- Records for this exercise -
-- ==== Sys2Proof/Machine/Events.lean ====
section
/-! DEFINITION. Reading the Event Queue, FLUSH, and clearing cause flags (chapter 10, R198). -/

namespace Sys2Proof.Machine

/-- A read of EV0: the latch takes a copy of the oldest record (R182). -/
def readEv0 (s : State) : State :=
  match s.evq.records with
  | [] => ({ s with evq := { s.evq with latch := none } }).drives 0
  | r :: _ => ({ s with evq := { s.evq with latch := some r } }).drives (byte r.kind.code)

/-- EV0_READ (R182). -/
def execEv0Read (s : State) : Out := ran readEv0 s

/-- The records after a read of EV9 with the latch held: the oldest goes if its number is the latched one (R183). -/
def removeIfLatched (latched : Record) : List Record → List Record
  | [] => []
  | r :: rest => if r.seq = latched.seq then rest else r :: rest

/-- A read of EV9 (R183). -/
def readEv9 (s : State) : State :=
  match s.evq.latch with
  | none => s.drives 0
  | some l =>
    ({ s with evq := { s.evq with records := removeIfLatched l s.evq.records, latch := none } }).drives l.detail

/-- EV9_READ (R183). -/
def execEv9Read (s : State) : Out := ran readEv9 s

/-- The latched sequence number equals that of the oldest record (R186). -/
def State.latchEqual (s : State) : Bool :=
  match s.evq.latch, s.evq.records with
  | some l, r :: _ => decide (l.seq = r.seq)
  | _, _ => false

/-- FLUSH: the queue is emptied and the latch released (R184). R183 has the latched copy stay even after its record
was flushed; the model follows R184 and R182, so that EV1 to EV8 then read 0 (DESIGN CHOICE, unsafe; log 30). -/
def flushCommand (s : State) : State := { s with evq := { s.evq with records := [], latch := none } }

/-- FLUSH (R184). -/
def execFlush (s : State) : Out := ran flushCommand s

/-- A write of ICS0 or ICS1 (R185, R198). -/
def writeIcs (h : WhichByte) (v : Byte) (s : State) : State :=
  { s with irq := s.irq.clear (ofHalf h v) !s.evq.records.isEmpty }

/-- ICS_WRITE (R198). -/
def execIcsWrite (h : WhichByte) (v : Byte) (s : State) : Out := ran (writeIcs h v) s

/-- EV0 to EV9 as they read: the kind of the oldest record, and the fields of the latched copy (R182, R183); after a
FLUSH the latch is released and they read 0 (log 30). -/
def State.evByte (s : State) (i : Fin 10) : Byte :=
  match i with
  | 0 => match s.evq.records with
    | [] => 0
    | r :: _ => byte r.kind.code
  | i =>
    match s.evq.latch with
    | none => 0
    | some l =>
      match i with
      | 0 => byte l.kind.code
      | 1 => byte (l.seq.toNat % 256)
      | 2 => byte (l.seq.toNat / 256)
      | 3 => byte (l.time.toNat % 256)
      | 4 => byte (l.time.toNat / 256 % 256)
      | 5 => byte (l.time.toNat / 65536 % 256)
      | 6 => byte (l.time.toNat / 16777216)
      | 7 => byte ((l.point.map Fin.val).getD 0xFF)
      | 8 => l.source
      | 9 => l.detail

end Sys2Proof.Machine
end

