-- ==== Sys2Proof/Certificates/Slice0/Obligations.lean ====
section
/-! DEFINITION. The statements for the provers, family by family. Where a statement rests on a choice of the
model, its docstring names the log entry. -/

open Sys2Proof Sys2Proof.Machine

/-! ### The queue of commands -/

/-- For every command and state, the step of the state with the command at the front of its queue is exec of the
command on the state with the queue's rest. On an empty queue the block idles, which is the model's choice (log 2). -/
def Obligations.StepTakesFront : Prop :=
  (∀ (c : Instr) (s : State), step { s with pending := c :: s.pending } = exec c s) ∧
  ∀ s : State, s.pending = [] → step s = .next s

/-- Every command, in every state, is answered by a next state, never by a fault or a refusal of the model's, and
leaves the queue as it stands. Three of its readings are the model's own: an event sent when it is not due answers a
next state (DESIGN CHOICE, log 3), the queue of commands is no part of the block and is kept (DESIGN CHOICE, log 1), and
a command other than a reset is ignored while the reset input is low (DEDUCED, log 22). -/
def Obligations.EveryCommandAnswersNext : Prop :=
  ∀ (c : Instr) (s : State), ∃ t, exec c s = .next t ∧ t.pending = s.pending

/-! ### Resets (R196 and the reset values of the chapters) -/

/-- The values the chapters state for power-on reset, register by register. -/
def Obligations.ResetValues : Prop :=
  let r := State.reset
  -- R196, R197, R191, R190
  (r.ctl.state = .init ∧ r.ctl.settleStart = none ∧ r.ctl.setl = 20 ∧ r.ctl.quietStart = false ∧
    r.ctl.refAddr = 0 ∧ r.ctl.refReason = .none) ∧
  -- R88, R89, R91, R92, R96, chapter 5's table
  (r.time.tdiv = 2048 ∧ r.time.tdivStaging = 0 ∧ r.time.clock = 0 ∧ r.time.elen = 125 ∧ r.time.intoEighth = 0 ∧
    r.time.eighth = 0 ∧ r.time.cycle = 0 ∧ r.time.role = .solo ∧ r.time.sync = .free ∧ r.time.misses = 0 ∧
    r.time.lineLowUntil = none) ∧
  -- R1, R4, R7, R8, R9, R40
  (r.window.psel = 0 ∧ r.window.shdur = 0 ∧ r.window.shdurStaging = 0 ∧ r.window.onStaging = 0 ∧
    r.window.offStaging = 0 ∧ r.window.reminderStaging = 0 ∧ r.scan.period = .ms5 ∧ r.scan.number = 0 ∧
    r.scan.count = none) ∧
  -- R2, R19, R21
  (∀ p : PointId,
    (r.point p).cfg.enabled = false ∧ (r.point p).cfg.alarmLevel = .low ∧ (r.point p).cfg.debounce = 2 ∧
    (r.point p).cfg.cls = .l ∧ (r.point p).cfg.group = none ∧ (r.point p).cfg.priority = 0 ∧
    (r.point p).cfg.onDelay = 0 ∧ (r.point p).cfg.offDelay = 0 ∧ (r.point p).cfg.alarmPattern = none ∧
    (r.point p).cfg.ringbackPattern = none ∧ (r.point p).cfg.reminder = none ∧
    (r.point p).qual = { abnormal := false, agreement := 0, active := false, timer := .idle } ∧
    (r.point p).seq =
      { state := .normal, mark := .none, shelf := .none, silenced := false, toneDone := false, alarmTime := 0 }) ∧
  -- R50, R52
  (r.gsel = 0 ∧ ∀ g : GroupId, (r.group g).captured = false ∧ (r.group g).captureScan = 0) ∧
  -- R66, R68, R71, R75, R81
  ((∀ b : Fin 4, r.panel.filters[b] = { pressed := false, changes := 0 }) ∧ r.panel.plock = 0 ∧
    r.panel.ascp = .all ∧ r.panel.agrd = 0 ∧ r.panel.test.state = .idle ∧ r.panel.test.panelParty = false ∧
    r.panel.test.hostParty = false) ∧
  -- R116, R121, R122, R125, R129, R133
  (r.store.stepsInitialised = false ∧ r.store.init = some .full ∧ (∀ i : Fin 68, r.xfer.draft[i] = 0) ∧
    r.xfer.dradr = 0 ∧ r.xfer.xid = 0 ∧ r.xfer.queue = [] ∧ (∀ i : Fin 68, r.xfer.image[i] = 0) ∧
    r.xfer.rbadr = 0 ∧ r.xfer.replaced = false) ∧
  -- R138, R139, R143, R146, R156, R158, R159
  (r.tones.requests = [] ∧ r.tones.arrival = 0 ∧ r.tones.vcnt = 4 ∧ r.tones.chimePattern = 0 ∧
    r.tones.chimePriority = 0 ∧ r.tones.htpat = 0 ∧ r.tones.vsel = 0 ∧ ∀ v : VoiceId, r.voices[v] = none) ∧
  -- R162, R168, R169, R170
  (r.lamps.lmplv = 1 ∧ r.lamps.tstlv = 1 ∧ r.lamps.eccap = 5 ∧ (∀ p : PointId, r.lamps.drive[p] = none) ∧
    r.supply.state = .ok ∧ r.supply.last = 0 ∧ r.supply.count1 = 0 ∧ r.supply.count2 = 0 ∧ r.supply.ecolv = 6 ∧
    r.supply.echys = 2) ∧
  -- R187, R198, R199
  (r.evq.records = [] ∧ r.evq.seq = 0 ∧ r.evq.latch = none ∧ r.evq.mask = 0 ∧ r.evq.threshold = 48 ∧
    r.irq.flags = 0 ∧ r.irq.enables = 0 ∧ (∀ k : CauseCategory, r.irq.level k = 0) ∧ r.irq.threshold = 0) ∧
  -- R200
  ∀ b : Partner, r.holdOf b = { value := 0, follows := false }
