-- ==== Sys2Proof/Laws/Frames.lean ====
section
/-! SUPPORT. Frames: what an allocation, a sequence and an operator action change at most. The two frames of
Safety.lean are given field by field and composed, and every shared operation of the annunciation keeps them. -/

namespace Sys2Proof.Machine

/-! ### The frame of the annunciation, field by field -/

theorem annunciationOnly_iff (s t : State) :
    AnnunciationOnly s t ↔
      (t.pending = s.pending ∧ t.pins = s.pins ∧ t.resetLow = s.resetLow ∧ t.dataOut = s.dataOut ∧
        t.ctl = s.ctl ∧ t.time = s.time ∧ t.scan = s.scan ∧ t.window = s.window ∧ t.gsel = s.gsel ∧
        t.panel = s.panel ∧ t.store = s.store ∧ t.xfer = s.xfer ∧ t.lamps = s.lamps ∧ t.supply = s.supply ∧
        t.holds = s.holds) ∧
      t.tones = { s.tones with requests := t.tones.requests, arrival := t.tones.arrival } ∧
      t.evq = { s.evq with records := t.evq.records, seq := t.evq.seq } ∧
      t.irq = { s.irq with flags := t.irq.flags } ∧
      ∀ p : PointId, (t.point p).cfg = (s.point p).cfg ∧ (t.point p).qual = (s.point p).qual := by
  cases s; cases t
  simp only [AnnunciationOnly, State.mk.injEq]
  constructor
  · rintro ⟨⟨h1, h2, h3, h4, h5, h6, h7, h8, -, h9, -, h10, h11, h12, ht, -, h13, h14, he, hi, h15⟩, hp⟩
    exact ⟨⟨h1, h2, h3, h4, h5, h6, h7, h8, h9, h10, h11, h12, h13, h14, h15⟩, ht, he, hi, hp⟩
  · rintro ⟨⟨h1, h2, h3, h4, h5, h6, h7, h8, h9, h10, h11, h12, h13, h14, h15⟩, ht, he, hi, hp⟩
    exact ⟨⟨h1, h2, h3, h4, h5, h6, h7, h8, trivial, h9, trivial, h10, h11, h12, ht, trivial, h13, h14, he, hi, h15⟩, hp⟩

theorem AnnunciationOnly.refl (s : State) : AnnunciationOnly s s := by
  simp [AnnunciationOnly]

theorem AnnunciationOnly.trans {s t u : State} (h : AnnunciationOnly s t) (k : AnnunciationOnly t u) :
    AnnunciationOnly s u := by
  rw [annunciationOnly_iff] at h k ⊢
  obtain ⟨⟨h1, h2, h3, h4, h5, h6, h7, h8, h9, h10, h11, h12, h13, h14, h15⟩, ht, he, hi, hp⟩ := h
  obtain ⟨⟨k1, k2, k3, k4, k5, k6, k7, k8, k9, k10, k11, k12, k13, k14, k15⟩, kt, ke, ki, kp⟩ := k
  refine ⟨⟨k1.trans h1, k2.trans h2, k3.trans h3, k4.trans h4, k5.trans h5, k6.trans h6, k7.trans h7, k8.trans h8,
    k9.trans h9, k10.trans h10, k11.trans h11, k12.trans h12, k13.trans h13, k14.trans h14, k15.trans h15⟩, ?_, ?_, ?_,
    fun p => ⟨(kp p).1.trans (hp p).1, (kp p).2.trans (hp p).2⟩⟩
  · rw [kt, ht]
  · rw [ke, he]
  · rw [ki, hi]

/-- A chain of steps, each within the frame, is within the frame. -/
theorem AnnunciationOnly.foldl {α : Type} (f : State → α → State) (h : ∀ s a, AnnunciationOnly s (f s a))
    (l : List α) : ∀ s, AnnunciationOnly s (l.foldl f s) := by
  induction l with
  | nil => exact AnnunciationOnly.refl
  | cons a l ih => exact fun s => (h s a).trans (ih (f s a))

/-! ### Records and causes -/

theorem EventQueue.offer_keeps (q : EventQueue) (k : Kind) (t : Clock) (p : Option (Fin 32)) (a b : Byte) :
    (q.offer k t p a b).latch = q.latch ∧ (q.offer k t p a b).mask = q.mask ∧
    (q.offer k t p a b).threshold = q.threshold := by
  unfold EventQueue.offer EventQueue.insert
  split <;> simp

theorem Irq.setAll_keeps (u : Irq) (cs : List Cause) : u.setAll cs = { u with flags := (u.setAll cs).flags } := by
  unfold Irq.setAll
  induction cs generalizing u with
  | nil => rfl
  | cons c cs ih => rw [List.foldl_cons, ih]; rfl

theorem State.record_frame (s : State) (k : Kind) (p : Option (Fin 32)) (a b : Nat) :
    AnnunciationOnly s (s.record k p a b) := by
  obtain ⟨h1, h2, h3⟩ := EventQueue.offer_keeps s.evq k s.time.clock p (byte a) (byte b)
  rw [annunciationOnly_iff]
  refine ⟨by simp, by simp, ?_, ?_, by simp⟩
  · simp only [State.record]
    rw [← h1, ← h2, ← h3]
  · exact Irq.setAll_keeps _ _

theorem State.setCause_frame (s : State) (c : Cause) : AnnunciationOnly s (s.setCause c) := by
  rw [annunciationOnly_iff]
  simp [State.setCause, Irq.set, State.point]
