/-- With the header read, a fetch reads its next step (R132). -/
theorem nextAccess_fetchStep {e : Entry} {h : ValidHeader} {got : List Step}
    (held : e.transfer = .fetch (some (some h, got))) (more : e.progress.getD 0 < h.count) (st : Store) :
    NextAccess e st st
      (.fetch (some (some h, got ++ [st.step (h.first + (e.progress.getD 0 - 1))]))) where
  notLast := by simpa [Entry.nextIsLast, Entry.accesses, fetchAccesses, Entry.made, held] using more
  store := by simp [Entry.storeAfter, held]
  entry := by simp [Entry.after, held, Entry.made, fetchAfter]

/-- The next access is the last of its entry, form by form (the table of R130). -/
theorem nextIsLast_of_form {e : Entry} {st : Store}
    (h : (∃ x, e.transfer = .commitHeader x) ∨
      (∃ first steps, e.transfer = .commitSteps first steps ∧ steps.length ≤ e.progress.getD 0 + 1) ∨
      (∃ x first steps, e.transfer = .commitBoth x first steps ∧ steps.length ≤ e.progress.getD 0) ∨
      (e.transfer = .fetch none ∧ st.headers[e.id] = none) ∨
      (∃ x got, e.transfer = .fetch (some (some x, got)) ∧ x.count ≤ e.progress.getD 0)) :
    e.nextIsLast st = true := by
  obtain ⟨x, held⟩ | ⟨first, steps, held, few⟩ | ⟨x, first, steps, held, few⟩ | ⟨held, empty⟩ |
    ⟨x, got, held, few⟩ := h
  · simp [Entry.nextIsLast, Entry.accesses, held]
  · simpa [Entry.nextIsLast, Entry.accesses, Entry.made, held] using few
  · simpa [Entry.nextIsLast, Entry.accesses, Entry.made, held] using few
  · have read : st.header e.id = none := empty
    simp [Entry.nextIsLast, Entry.accesses, fetchAccesses, held, read]
  · simpa [Entry.nextIsLast, Entry.accesses, fetchAccesses, Entry.made, held] using few

/-! ### The engine -/

/-- The access of the head entry. -/
theorem makeAccess_of_next {s : State} {e : Entry} {rest : List Entry} (queue : s.xfer.queue = e :: rest) {st : Store}
    {x : Transfer} (next : NextAccess e s.store st x) :
    s.makeAccess =
      { s with
        store := st
        xfer := { s.xfer with
          queue := { e with progress := some (e.progress.getD 0 + 1), transfer := x } :: rest
          accessDue := false } } := by
  simp only [State.makeAccess, queue, next.store, next.entry]

/-- No access is made in INIT (R135). -/
theorem engineTick_in_init {s : State} (init : s.ctl.state = .init) (late : Bool) : s.engineTick late = s := by
  unfold State.engineTick
  split <;> simp [init]

/-- The last access, and every access of a late tick, is marked due (logs 7 and 17). -/
theorem engineTick_defers {s : State} {e : Entry} {rest : List Entry} (queue : s.xfer.queue = e :: rest)
    (run : s.ctl.state ≠ .init) {late : Bool} (h : (e.nextIsLast s.store || late) = true) :
    s.engineTick late = { s with xfer := { s.xfer with accessDue := true } } := by
  simp only [State.engineTick, queue, if_neg run, if_pos h]

/-- Another access is made at once. -/
theorem engineTick_makes {s : State} {e : Entry} {rest : List Entry} (queue : s.xfer.queue = e :: rest)
    (run : s.ctl.state ≠ .init) (h : e.nextIsLast s.store = false) : s.engineTick false = s.makeAccess := by
  simp [State.engineTick, queue, run, h]

/-- An access left over that is not the last is made (log 7). -/
theorem lateAccess_makes {s : State} {e : Entry} {rest : List Entry} (queue : s.xfer.queue = e :: rest)
    (due : s.xfer.accessDue = true) (h : e.nextIsLast s.store = false) : s.lateAccess = s.makeAccess := by
  simp [State.lateAccess, queue, due, h]

theorem makeAccess_resetLow (s : State) : s.makeAccess.resetLow = s.resetLow := by
  unfold State.makeAccess
  split <;> rfl

theorem lateAccess_resetLow (s : State) : s.lateAccess.resetLow = s.resetLow := by
  unfold State.lateAccess
  split
  · rfl
  · split
    · exact makeAccess_resetLow s
    · rfl

/-! ### The tick -/

theorem exec_tick {s : State} (running : s.resetLow = false) (p : Pins) (late : Bool) :
    exec (.tick p late) s = .next ((s.takeDue.advance p).engineTick late) := by
  simp [exec, execTick, running, tickStep]

/-- Outside INIT the counting of a tick leaves the store alone (R116). -/
theorem advance_store {s : State} (run : s.ctl.state ≠ .init) (p : Pins) : (s.advance p).store = s.store :=
  if_neg run
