-- ==== Sys2Proof/Syntax.lean ====
section
/-! DEFINITION. The decoded requests, one constructor per row of spec/opcode_table.json (30_encoding R73, R74). -/

namespace Sys2Proof

/-- The request transactions. A decoded request carries its byte and its TMO operand (30_encoding R74). -/
inductive Instr where
  /-- NOP (40_queue_ops R115). -/
  | nop
  /-- ENQ.TX.NW b (40_queue_ops R100). -/
  | enqTxNw (b : Byte)
  /-- ENQ.TX.WF b (40_queue_ops R100). -/
  | enqTxWf (b : Byte)
  /-- ENQ.TX.WT b, #tmo (40_queue_ops R100). -/
  | enqTxWt (b : Byte) (tmo : Tmo)
  /-- DEQ.RX.NW (40_queue_ops R106). -/
  | deqRxNw
  /-- DEQ.RX.WF (40_queue_ops R106). -/
  | deqRxWf
  /-- DEQ.RX.WT #tmo (40_queue_ops R106). -/
  | deqRxWt (tmo : Tmo)
  /-- TXSVC (41_device_service R130). -/
  | txsvc
  /-- RXSVC b (41_device_service R134). -/
  | rxsvc (b : Byte)
  /-- ARMTX (42_irq_and_flag R150). -/
  | armtx
  /-- ARMRX (42_irq_and_flag R153). -/
  | armrx
  /-- OVFRD (42_irq_and_flag R155). -/
  | ovfrd
  /-- OVFCLR (42_irq_and_flag R157). -/
  | ovfclr
  /-- LVL.TX (40_queue_ops R112). -/
  | lvlTx
  /-- LVL.RX (40_queue_ops R112). -/
  | lvlRx
deriving DecidableEq, Repr, Inhabited

end Sys2Proof
end

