-- ==== Sys2Proof/Machine/IrqFlag.lean ====
section
/-! DEFINITION. The interrupt arm transactions and the overflow-flag transactions (42_irq_and_flag). -/

namespace Sys2Proof.Machine

/-- ARMTX (42_irq_and_flag R150). -/
def execArmtx (s : State) : Host.Outcome State Fault Refusal :=
  .next (s.modPort fun o => (o.arm s.params).respondHost .ok 0 0)

/-- ARMRX (42_irq_and_flag R153). -/
def execArmrx (s : State) : Host.Outcome State Fault Refusal :=
  .next (s.modPort fun o => o.enableRx.respondHost .ok 0 0)

/-- OVFRD answers with the host's view ovf_h (42_irq_and_flag R155). -/
def execOvfrd (s : State) : Host.Outcome State Fault Refusal :=
  .next (s.modPort fun o => o.respondHost .ok (bitByte o.ovfH) 0)

/-- OVFCLR answers with ovf itself as it was just before the clear (42_irq_and_flag R157). -/
def execOvfclr (s : State) : Host.Outcome State Fault Refusal :=
  .next (s.modPort fun o => o.clearOvf.respondHost .ok (bitByte o.ovf) 0)

end Sys2Proof.Machine
end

- What the exercise asks -
Only the lines above starting with the one with "none => s.drives 0" and going through the one with "def execFlush (s" are to be copied, word for word and with both ends kept.

- Output of the task -
  | none => s.drives 0
  | some l =>
    ({ s with evq := { s.evq with records := removeIfLatched l s.evq.records, latch := none } }).drives l.detail

/-- EV9_READ (R183). -/
def execEv9Read (s : State) : Out := ran readEv9 s

/-- The latched sequence number equals that of the oldest record (R186). -/
def State.latchEqual (s : State) : Bool :=
  match s.evq.latch, s.evq.records with
  | some l, r :: _ => decide (l.seq = r.seq)
  | _, _ => false

/-- FLUSH: the queue is emptied and the latch released (R184). R183 has the latched copy stay even after its record
was flushed; the model follows R184 and R182, so that EV1 to EV8 then read 0 (DESIGN CHOICE, unsafe; log 30). -/
def flushCommand (s : State) : State := { s with evq := { s.evq with records := [], latch := none } }

/-- FLUSH (R184). -/
def execFlush (s : State) : Out := ran flushCommand s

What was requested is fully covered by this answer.